RedFrogsRule · 11/01/2021 05:11

My close relative has just died. They were referred for hospice at home about 4 weeks before death. Stood down as they rallied. Continued deterioration but we struggled to get the team back in.

I never felt that we really met them properly. The two conversations I had were me questioning whether my relative was close because I felt they were but I wasn’t given this clue from anyone else and begging for some help. Relative had stopped eating 4 weeks previously and stopped drinking three days previously. (Saying this it seems fucking obvious they were dying but the nurses made me feel I was being premature) No meds were possible because they’d stopped eating and we’d requested pain relief and nausea meds. Eventually after what seemed like protracted negotiations over whether district nurse or hospice nurse should do it a syringe driver was put up and they died 12 hours later. I think it was uncomfortable and distressing.

Is this normal?

OP posts:
Mischance · 15/01/2021 09:28

The decision about when to stop actively striving to keep someone alive is a challenge. My OH had advanced PD and, as well as his total physical dependence, he was very paranoid - he thought people were trying to cut him up and dissolve his skin. He was in a state of unremitting terror - every possible treatment was tried and all failed.

One morning he had a temperature and was semi-conscious - GP was called and after he saw my OH he and I and 2 other nursing home staff went into another room to discuss what to do. I straight away said that I wanted him left in peace, and that, as I had Power of Attorney for his health and welfare, I wanted them to respect my wishes. No-one batted an eyelid; they just ordered the end of life pack and that was that.

None of those present raised any objections or argued that he should be kept alive in the terrible state he was in. I was so relieved - I really did not want to be fighting his corner for some dignity. Lord knows I had been fighting his corner for years in one way or another, and it was a huge relief to have everyone onside.

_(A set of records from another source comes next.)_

/-- Space of the region that a BOUND descriptor names, where it is known at load. The image of an adapter is reached through the commons
(DESIGN CHOICE: log entry 14). -/
def LoadEnv.boundSpace (e : LoadEnv) (b : Binding) : Option Nat :=
  match b.kind with
  | 1 => ((e.dev.index? b.ident).bind fun x => x.desc.region b.region).map (·.1)
  | 2 => ((e.dev.embById? b.ident).bind fun x => x.desc.region b.region).map (·.1)
  | 3 => some spCommons
  | _ => none

/-- Descriptor indices that PREFETCH names as destinations. -/
def Plan.prefetchDsts (p : Plan) : List Nat := p.prefetch.map (·.dst)

/-- Allocations that hold the commons range, among those held and those the plan creates. -/
def LoadEnv.allocsAt (e : LoadEnv) (p : Plan) (a n : Nat) : List AllocEntry :=
  ((e.dev.tiers.allocs.map (·.entry)) ++ p.residency).filter fun x => decide (x.commons < a + n) && decide (a < x.commons + x.bytes)

/-- Every page of a commons range lies in a pinned allocation of the stacks (R355). -/
def LoadEnv.pinnedRange (e : LoadEnv) (p : Plan) (a n : Nat) : Bool :=
  (List.range (ceilDiv (a % 65536 + max n 1) 65536)).all fun i =>
    (e.allocsAt p (a / 65536 * 65536 + 65536 * i) 65536).any fun x => x.pinned && x.tier? = some spStack

/-- Classes that may name SPACE 10 (R200). -/
def mergeStoreClass (c : Nat) : Bool := c = cBAYQUEUEOUT || c = cMERGE || c = cMOVE || c = cDROVERECV

def spaceBytes (sp : Nat) : Option Nat :=
  match sp with
  | 0 => some 24576
  | 1 => some 9216
  | 2 => some 6144
  | 3 => some (2 ^ 21)
  | _ => none

/-- Pinned allocations, held and to be created: owner, entry and pages. -/
def LoadEnv.pins (e : LoadEnv) (p : Plan) : List (Nat × AllocEntry × List (Nat × Nat × Nat)) :=
  ((e.dev.tiers.allocs.filter (·.entry.pinned)).map fun x => (x.paddock, x.entry, x.place)) ++
  (p.residency.filter (·.pinned)).map fun a => (e.p, a, match a.tier? with | some t => placedAt a t a.phys | none => [])

/-- Addresses that show every page of `n` bytes from `a` of a space: a stack address in pc-local form steps a page each KiB. -/
def pageProbes (sp a n : Nat) : List Nat :=
  let step := if sp = spStack && a.testBit 40 then 1024 else 65536
  a :: ((List.range (n / step)).map fun i => a + step * (i + 1)).filter (decide <| · < a + n) ++ (if n = 0 then [] else [a + n - 1])

/-- Every page of a range of SPACE 5, 6 or 7 lies in a pinned allocation; of a range that is written, in one of the paddock's own that is not
SHARED_RO (R352, R353). -/
def LoadEnv.pinnedAt (e : LoadEnv) (p : Plan) (write : Bool) (sp a n : Nat) : Bool :=
  let pins := e.pins p
  (pageProbes sp a n).all fun x =>
    let y := if sp = spStack then stackAddr (stackKey x) else x
    pins.any fun q => (!write || (q.1 = e.p && !q.2.1.shared)) && q.2.2.any fun pl => pl.2.1 = sp && decide (pl.2.2 ≤ y) && decide (y < pl.2.2 + 65536)

/-- A commons range that is written meets no allocation that is SHARED_RO or another paddock's (R353). -/
def LoadEnv.commonsWritable (e : LoadEnv) (p : Plan) (a n : Nat) : Bool :=
  (e.allocsAt p a n).all (fun x => !x.shared) &&
  e.dev.tiers.allocs.all fun x => x.paddock = e.p || !(decide (x.entry.commons < a + n) && decide (a < x.entry.commons + x.entry.bytes))

/-- Where the `n` bytes at address `a` of a space may lie (R53, R137, R200, R329, R345, R352 to R354). `window` marks a BAY word's own window;
`bound` an address that a binding's region gives. -/
def LoadEnv.placeOk (e : LoadEnv) (p : Plan) (write window bound : Bool) (sp a n : Nat) : Bool :=
  (match spaceBytes sp with | some top => decide (a + n ≤ top) | none => true)
  && (sp ≠ spBay ||
      (if window then a / 2 ^ 21 = 0 && windowOk a (max n 1) && !(write && decide (0x10_0000 ≤ a))
       else a / 2 ^ 30 = 0 && e.bays.contains (bitsOf a 21 9) && windowOk (bitsOf a 0 21) (max n 1)))
  && (sp ≠ spMerge || decide (a + n ≤ e.pad.mergeBytes))
  && (!(sp = spStack || sp = spBarn) || decide (a < 2 ^ 41))
  && (!(sp = spStack || sp = spBarn || sp = spShed) || bound || e.pinnedAt p write sp a (max n 1))
  && (sp ≠ spCommons || (decide (a + n ≤ 2 ^ 46) || bound) && (!write || bound || e.commonsWritable p a (max n 1)))

/-- Every shed address that a BOUND descriptor gives lies below the part's capacity (R363). -/
def LoadEnv.boundShedOk (e : LoadEnv) (p : Plan) (d : Desc) (addrs : List Nat) : Bool :=
  d.space ≠ spShed || !d.bound || (match p.bindings[d.binding]? with
    | some b =>
      let at_ := match b.kind with
        | 1 => (e.dev.index? b.ident).bind fun x => x.desc.region b.region
        | 2 => (e.dev.embById? b.ident).bind fun x => x.desc.region b.region
        | _ => none
      (match at_ with | some r => addrs.all fun a => decide (r.2 + a + max d.length 1 ≤ tierBytes e.dev spShed) | none => true)
    | none => true)

/-- A descriptor at a position of a word: `pos` 0 DST, 1 SRCA, 2 SRCB (R53, R58, R85, R106, R200, R355, R405). A PASS names banks in its trough
descriptor, not bytes. -/
def LoadEnv.descAt (e : LoadEnv) (c : Ctx) (pos di : Nat) (d : Desc) : Bool :=
  let p := c.step.plan
  let w := c.word
  let addrs := e.addrs c d
  let n := max d.length 1
  (d.format / 64 = 0 || (pos = 0 && w.cls ≠ cPASS))
  && (d.guard = 0 || (pos = 0 && w.cls = cPASS))
  && (!d.deadlineSet || [spBarn, spShed, spCommons, spHost, spDrove].contains d.space || p.prefetchDsts.contains di)
  && (d.space ≠ spMerge || mergeStoreClass w.cls)
  && (d.space ≠ spDrove || w.cls = cDROVESEND || w.cls = cDROVERECV || (pos ≠ 0 && p.words.any fun x => x.cls = cDROVERECV && x.srca = di))
  && (!d.bound || (match p.bindings[d.binding]? with
      | some b => b.kind ≠ 4 && (match e.boundSpace b with | some s => d.space = s | none => true)
      | none => false))
  && ((w.cls = cPASS && pos = 0) || addrs.all fun a => e.placeOk p (pos = 0) (w.kind = kBAY) d.bound d.space a d.length)
  && e.boundShedOk p d addrs
  && (!(w.cls = cPASS && pos = 1) || (match passOf p w with
      | some (s, _) => addrs.all fun a => a % 64 = 0 && decide (a + inputArea d s.tiles ≤ 24576)
      | none => true))
  && (d.space ≠ spCommons || pos = 0 || d.deadlineSet || d.bound || addrs.all fun a => e.pinnedRange p a n)
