-- ==== Sys2Proof/Machine/Regions.lean ====
section
/-! DEFINITION. Regions of memory that belong to a live index generation, to a current embedding table or to a SHARED_RO allocation, and
whether a host access touches one (R166, R308, R353); writes and reads of a space by address, as the device itself makes them. -/

namespace Sys2Proof.Machine

/-! ### Regions -/

/-- A range of addresses of a space: of one pseudo-channel, or of the whole space, interleaved in the stacks. -/
structure Region where
  space : Nat
  pc : Option Nat
  lo : Nat
  hi : Nat
deriving DecidableEq, Repr

/-- `n` bytes from an address of a space, in either form of R329. -/
def regionAt (sp a n : Nat) : Region :=
  if sp = spStack && a.testBit 40 then { space := sp, pc := some (bitsOf a 31 9), lo := bitsOf a 0 31, hi := bitsOf a 0 31 + n }
  else { space := sp, pc := none, lo := a, hi := a + n }

/-- Byte `k` lies in the region. -/
def Region.hasKey (r : Region) (k : Nat) : Bool :=
  let a := if r.pc.isNone && r.space = spStack then stackAddr k else keyOff k
  keySpace k = r.space && (match r.pc with | some b => keyUnit k = b | none => true) && decide (r.lo ≤ a) && decide (a < r.hi)

/-- The region meets `n` bytes from `a` of a space that is not the stacks. -/
def Region.meetsRange (r : Region) (sp a n : Nat) : Bool := r.space = sp && decide (r.lo < a + n) && decide (a < r.hi)

/-- Regions of one generation of an index; `psg` bytes of passages are in use. -/
def IndexDesc.regions (d : IndexDesc) (psg : Nat) : List Region :=
  let pcl := fun (base n : Nat) => d.parts.map fun b => Region.mk spStack (some b) base (base + n)
  let parts := fun (sp base n : Nat) => d.parts.map fun b => regionAt sp (base + b * n) n
  let adj := fun (base n : Nat) => if d.large then parts spBarn base n else pcl base n
  pcl d.phdrBase 256 ++ pcl d.scanBase (d.partCap * d.z) ++ adj d.adjBase (d.partCap * 192) ++ adj d.vpoolBase (d.vrec * 192) ++
  parts d.vecSpace d.vecBase (d.partCap * d.vecStride) ++ [regionAt d.psgSpace d.psgBase psg] ++
  (if d.large then [regionAt d.cbSpace d.cbBase (16384 * d.ds)] else [regionAt d.projSpace d.projBase (2048 * d.dim)])

/-- Regions of every bound generation of an index. -/
def Index.regions (x : Index) : List Region :=
  x.desc.regions x.psgLimit ++ (match x.old with | some d => d.regions x.psgLimit | none => [])

/-- Directory, hot region and, if it is UPDATABLE, tail of a table's current version. -/
def Emb.regions (x : Emb) : List Region :=
  let d := x.desc
  let pcl := fun (base n : Nat) => d.bays.map fun b => Region.mk spStack (some b) base (base + n)
  pcl d.dirBase (ceilDiv d.rows (max 1 d.nb) * 8) ++ pcl d.hotBase (d.hotSlots * d.rowStride) ++
  (if d.updatable then [regionAt d.tailSpace d.tailBase (d.rows * d.rowStride)] else [])

/-- Pages of an allocation that is read-only from now on. -/
def Alloc.regions (x : Alloc) : List Region :=
  if x.entry.shared && x.bound then x.place.map fun p => regionAt p.2.1 p.2.2 65536 else []

def Dev.indexRegions (d : Dev) : List Region := (d.indexes.map Index.regions).flatten
def Dev.embRegions (d : Dev) : List Region := (d.embs.map Emb.regions).flatten
def Dev.allocRegions (d : Dev) : List Region := (d.tiers.allocs.map Alloc.regions).flatten

/-- The status with which a host access that writes is refused, by what it touches. -/
def Dev.liveStatus (d : Dev) (meets : Region → Bool) : Option Status :=
  if d.indexRegions.any meets then some .indexLive
  else if d.embRegions.any meets then some .embLive
  else if d.allocRegions.any meets then some .allocReadOnly
  else none

/-! ### The device's own accesses -/

/-- Bytes of a space by address: stacks, barn memory, shed, commons or host. -/
def Dev.spaceCells (d : Dev) (sp a : Nat) (b : Bytes) : List Host.Cell :=
  (List.range b.length).map fun i => (d.sharedKey 0 0 sp (a + i), b.getD i 0)

def W.spacePeeks (sp a n : Nat) (w : W) : Bytes := (List.range n).map fun i => w.peek (w.dev.sharedKey 0 0 sp (a + i))

end Sys2Proof.Machine
end

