-- ==== Sys2Proof/Machine/Shed.lean ====
section
/-! DEFINITION. The shed: its translation layer, write buffer and storage queues (R362 to R388). The bytes of the shed in memory are those
that the last effect to start has left; the buffer lists the effects that are not yet on the medium. -/

namespace Sys2Proof.Machine

open Host

/-! ### Capacity (R362, R363) -/

def Dev.shedN (d : Dev) : Nat := d.boot.part.shedChannels

/-- Bytes that the storage queues reach: the commons pool lies above them. -/
def Dev.queueBytes (d : Dev) : Nat := d.boot.part.shedGranules * 4096 - d.shed.poolBytes

/-! ### Channels and blocks (R364 to R368) -/

/-- Spare blocks of a channel at manufacture. -/
def madeSpares (c : Nat) : Nat := 64 + Config.shedExtraSpares c

def ShedChannel.fresh (c : Nat) : ShedChannel := { blocks := [], spares := madeSpares c, victim := none }

def Shed.chan (s : Shed) (c : Nat) : ShedChannel := tget (ShedChannel.fresh c) c s.channels

def W.chan (c : Nat) (f : ShedChannel → ShedChannel) (w : W) : W := w.shed fun s => { s with channels := tput c (f (s.chan c)) s.channels }

def ShedChannel.block? (ch : ShedChannel) (n : Nat) : Option Block := ch.blocks.find? (·.number = n)

/-- The block as it was made where nothing is known of it. -/
def ShedChannel.block (ch : ShedChannel) (n : Nat) : Block := (ch.block? n).getD { number := n, state := 0, erases := 0, granules := [] }

def ShedChannel.putBlock (b : Block) (ch : ShedChannel) : ShedChannel := { ch with blocks := b :: ch.blocks.filter (·.number ≠ b.number) }

def ShedChannel.free (c : Nat) (ch : ShedChannel) : Nat := Config.shedBlocks c - (ch.blocks.filter (·.state ≠ 0)).length

/-- Order of R366 and R367 among blocks: fewer of `key`, then fewer erases, then the lower number. -/
def blockBefore (key : Block → Nat) (a b : Block) : Bool :=
  decide (key a < key b) || (key a = key b && (decide (a.erases < b.erases) || (a.erases = b.erases && decide (a.number < b.number))))

def firstBlock (key : Block → Nat) : List Block → Option Block
  | [] => none
  | b :: r => some (r.foldl (fun x y => if blockBefore key y x then y else x) b)

/-- The lowest block number of the channel that is not listed. -/
def ShedChannel.unlisted (c : Nat) (ch : ShedChannel) : Option Block :=
  let used := ch.blocks.map (·.number)
  (List.range (min (Config.shedBlocks c) (used.length + 1))).find? (fun n => !used.contains n) |>.map ch.block

/-- The free block that the channel opens next. -/
def ShedChannel.nextFree (c : Nat) (ch : ShedChannel) : Option Block :=
  firstBlock (fun _ => 0) ((ch.unlisted c).toList ++ ch.blocks.filter (·.state = 0))

/-- The open block, opened now if none is. -/
def ShedChannel.opened (c : Nat) (ch : ShedChannel) : Option Block :=
  match ch.blocks.find? (·.state = 1) with
  | some b => some b
  | none => (ch.nextFree c).map fun b => { b with state := 1 }

/-- Valid mapping granules of a block: those that the map places in it. -/
def Shed.valid (s : Shed) (b : Block) : List Nat := sortNat (b.granules.filter fun g => nget s.map g = b.number + 1)

/-- Fewer than 16 free blocks (R367). -/
def Dev.urgent (d : Dev) (c : Nat) : Bool := decide ((d.shed.chan c).free c < 16)

/-- One media page of up to four granules into the open block of channel `c`; the rest of the page stays unused. -/
def W.programPage (c : Nat) (gs : List Nat) (w : W) : W :=
  match (w.dev.shed.chan c).opened c with
  | none => w
  | some b =>
    -- number 2^44 names no granule
    let page := (List.range 4).map fun i => gs.getD i (2 ^ 44)
    let b := { b with granules := b.granules ++ page }
    let b := { b with state := if 4096 ≤ b.granules.length then 2 else 1 }
    (w.chan c (ShedChannel.putBlock b)).shed fun s => { s with map := gs.foldl (fun m g => nput g (b.number + 1) m) s.map }

/-- Programs granules page by page. -/
def W.programAll (c : Nat) (gs : List Nat) (w : W) : W := W.each (chunks 4 gs) (fun page w => w.programPage c page) w

/-! ### Plans that go (R49) -/

/-- Completes every queued batch of paddock `p` whose family has no loaded plan any more. -/
def W.dropUnplanned (p : Nat) (w : W) : W :=
  match w.dev.pad? p with
  | none => w
  | some q =>
    let gone := q.batches.filter fun b => !q.plans.any fun x => x.family = b.family
    let w := w.pad p fun q => { q with batches := q.batches.filter fun b => q.plans.any fun x => x.family = b.family }
    W.each gone (fun b w => if b.service = 0 then w.complete b.ring b.index .planNotLoaded else w) w

/-- Unloads the plans of paddock `p` that `f` picks. A running step, and a launch decided already, go on under their own copy. -/
def W.unloadPlans (p : Nat) (f : Plan → Bool) (w : W) : W :=
  ((w.pad p fun q => { q with plans := q.plans.filter fun x => !f x }).dropUnplanned p).freeAllocs

/-- A plan that stages shed writes. -/
def Plan.stagesShed (p : Plan) : Bool := p.words.any fun x => x.kind = kDMA && (match p.desc? x.dst with | some d => d.space = spShed | none => false)

/-! ### Spares (R368, R369) -/

/-- A SHED event with the code of its new state. -/
def W.shedEvent (state : Nat) (w : W) : W := w.event 5 [Config.stateCode state]

/-- The shed is READ_ONLY from now on. -/
def W.shedReadOnly (w : W) : W :=
  if w.dev.shed.readOnly then w
  else
    let w := (w.shed fun s => { s with readOnly := true }).shedEvent 0
    W.each (w.dev.pads.map (·.1)) (fun p w => w.unloadPlans p Plan.stagesShed) w

/-- One spare of channel `c` is used. -/
def W.useSpare (c : Nat) (w : W) : W :=
  let before := (w.dev.shed.chan c).spares
  let w := w.chan c fun ch => { ch with spares := ch.spares - 1 }
  let n := (w.dev.shed.chan c).spares
  let known := w.dev.shed.spareLow
  let w := if decide (4 * n < madeSpares c) && decide (madeSpares c ≤ 4 * before) then
      ((w.shed fun s => { s with spareLow := true }).detect caSpareLow uShed c 0 n []).when (!known) (W.shedEvent 1)
    else w
  if n ≤ 8 && !w.dev.shed.readOnly then (w.detect caShedSpares uShed c 0 n w.dev.runningPads).shedReadOnly else w

/-- A block is retired: its valid granules are written elsewhere. -/
def W.retireBlock (c n : Nat) (w : W) : W :=
  let b := (w.dev.shed.chan c).block n
  let gs := w.dev.shed.valid b
  let w := w.chan c (ShedChannel.putBlock { b with state := 3, granules := [] })
  (w.programAll c gs).useSpare c

/-- The block that holds mapping granule `g` is retired, since the medium code could not correct the granules at `ks`. They move with their checks
inverted (R385): a granule that has moved so gives no uncorrectable read again. -/
def W.shedUncorrectable (g : Nat) (ks : List Nat) (w : W) : W :=
  let new := ks.filter fun k => !w.dev.tiers.badGranules.contains k
  let w := w.when (!new.isEmpty) (W.tiers fun t => { t with badGranules := addAllNat new t.badGranules })
  match nget w.dev.shed.map g with
  | 0 => w
  | n + 1 => w.when (!new.isEmpty) (W.retireBlock (g % w.dev.shedN) n)

/-! ### What is on the medium -/

def Queue.reset : Queue :=
  { sub := 0, cpl := 0, subHead := 0, subTail := 0, compHead := 0, compTail := 0, enable := false, resetting := false, out := [], held := [] }

def W.queue (q : Nat) (f : Queue → Queue) (w : W) : W := w.shed fun s => { s with queues := tput q (f (tget Queue.reset q s.queues)) s.queues }

def Dev.queue (d : Dev) (q : Nat) : Queue := tget Queue.reset q d.shed.queues

/-- Every outstanding storage command with its queue, in acceptance order. -/
def Dev.storage (d : Dev) : List (Nat × StorageCmd) :=
  sortBy (fun (a b : Nat × StorageCmd) => decide (a.2.seq < b.2.seq)) (d.shed.queues.map fun (x : Nat × Queue) => x.2.out.map fun c => (x.1, c)).flatten

/-- Changes the outstanding command of place `seq` in the acceptance order. -/
def W.storageCmd (seq : Nat) (f : StorageCmd → StorageCmd) (w : W) : W :=
  w.shed fun s => { s with queues := s.queues.map fun (x : Nat × Queue) =>
    (x.1, { x.2 with out := x.2.out.map fun c => if c.seq = seq then f c else c }) }

/-- The effect of place `seq` on granule `g` is on the medium: it and the older ones leave the buffer. -/
def W.durable (g seq : Nat) (w : W) : W :=
  let w := w.shed fun s => { s with buffer := s.buffer.filter fun b => b.granule ≠ g || decide (seq < b.seq) }
  let w := w.storageCmd seq fun c => { c with left := c.left.filter (· ≠ g) }
  -- an older command waits for this one, unless this is a write of the device's own
  if w.dev.storage.any fun x => x.2.seq = seq then w
  else w.storageCmds fun c => if c.seq < seq then { c with left := c.left.filter (· ≠ g) } else c

/-- Granules that an earlier WRITE or DISCARD, of any queue, has yet to take up. -/
def Dev.waitsFor (d : Dev) (seq g : Nat) : Bool := d.storage.any fun x => decide (x.2.seq < seq) && x.2.op ≠ 1 && x.2.todo.contains g

/-- The oldest writes of channel `c` that wait to be programmed, one page of them. One that a write accepted before it has yet to precede stays in
the buffer. -/
def Dev.nextPage (d : Dev) (c : Nat) : List Buffered :=
  let l := d.shed.buffer.filter fun b => !b.discard && b.granule % d.shedN = c && !d.waitsFor b.seq b.granule
  -- a granule stands once in a page
  (l.foldl (fun (acc : List Buffered) b => if acc.any (·.granule = b.granule) then acc else acc ++ [b]) []).take 4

RedFrogsRule · 15/01/2021 09:38

@Mischance. You are exactly the relative I’d want fighting for me at EOL.

@Purplewithred I did give feedback but the thread has made me ponder wider strategical issues around provision of palliative care and contacting them. That could definitely be improved. We never knew who to call and whoever we did directed us elsewhere in a circle. I would have benefited from a relationship with one team. We had hospital palliative team, hospice community team, district nurses, practice nurses, hospice at home nurses, GP, consultants, medical, surgical and palliative. She died within 9 weeks of first diagnosis and in that time we saw 10 discrete teams and never knew who was ultimately responsible for her care. In the end it seemed to be me but without the drugs to help her.

OP posts:
Purplewithred · 15/01/2021 11:05

@RedFrogsRule I do hope you've fed back that lack of joined up services to both the Hospice and if you can bear it to the local Clinical Commissioning Group www.nhs.uk/Service-Search/other-services/Clinical%20Commissioning%20Group/LocationSearch/1. They are likely to have an end of life team who are supposed to coordinate services - Integration is the big push in the NHS - and your case would be a very informative case history for them, if you could bear to share it. Also try your local Healthwatch.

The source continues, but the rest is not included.